== Your task ==
Take the data that sits below and write it out again exactly.

== Record set ==
-- ==== Sys2Proof/Machine/Step.lean ====
section
/-!
DEFINITION. One step of the block: the command at the front of the queue takes its effect; on an empty queue a T-cycle passes.
-/
namespace Sys2Proof.Machine

/-- One step: the first waiting command is taken off the queue and performed; with no command waiting, time passes
(DESIGN CHOICE, assumption log 3). -/
def step (s : State) : Host.Outcome State Fault Refusal :=
  match s.pending with
  | [] => .next (idle s)
  | c :: rest => exec c { s with pending := rest }

/-- `s` with the command that a word spells at the front of its queue; no word spells one. -/
def State.withFetchWord (s : State) (nbits w : Nat) : State :=
  match Sys2Proof.decodeTableWord nbits w with
  | some c => { s with pending := c :: s.pending }
  | none => s

end Sys2Proof.Machine
end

== Result of the exercise ==
-- ==== Sys2Proof/Machine/Step.lean ====
section
/-!
DEFINITION. One step of the block: the command at the front of the queue takes its effect; on an empty queue a T-cycle passes.
-/
namespace Sys2Proof.Machine

/-- One step: the first waiting command is taken off the queue and performed; with no command waiting, time passes
(DESIGN CHOICE, assumption log 3). -/
def step (s : State) : Host.Outcome State Fault Refusal :=
  match s.pending with
  | [] => .next (idle s)
  | c :: rest => exec c { s with pending := rest }

/-- `s` with the command that a word spells at the front of its queue; no word spells one. -/
def State.withFetchWord (s : State) (nbits w : Nat) : State :=
  match Sys2Proof.decodeTableWord nbits w with
  | some c => { s with pending := c :: s.pending }
  | none => s

end Sys2Proof.Machine
end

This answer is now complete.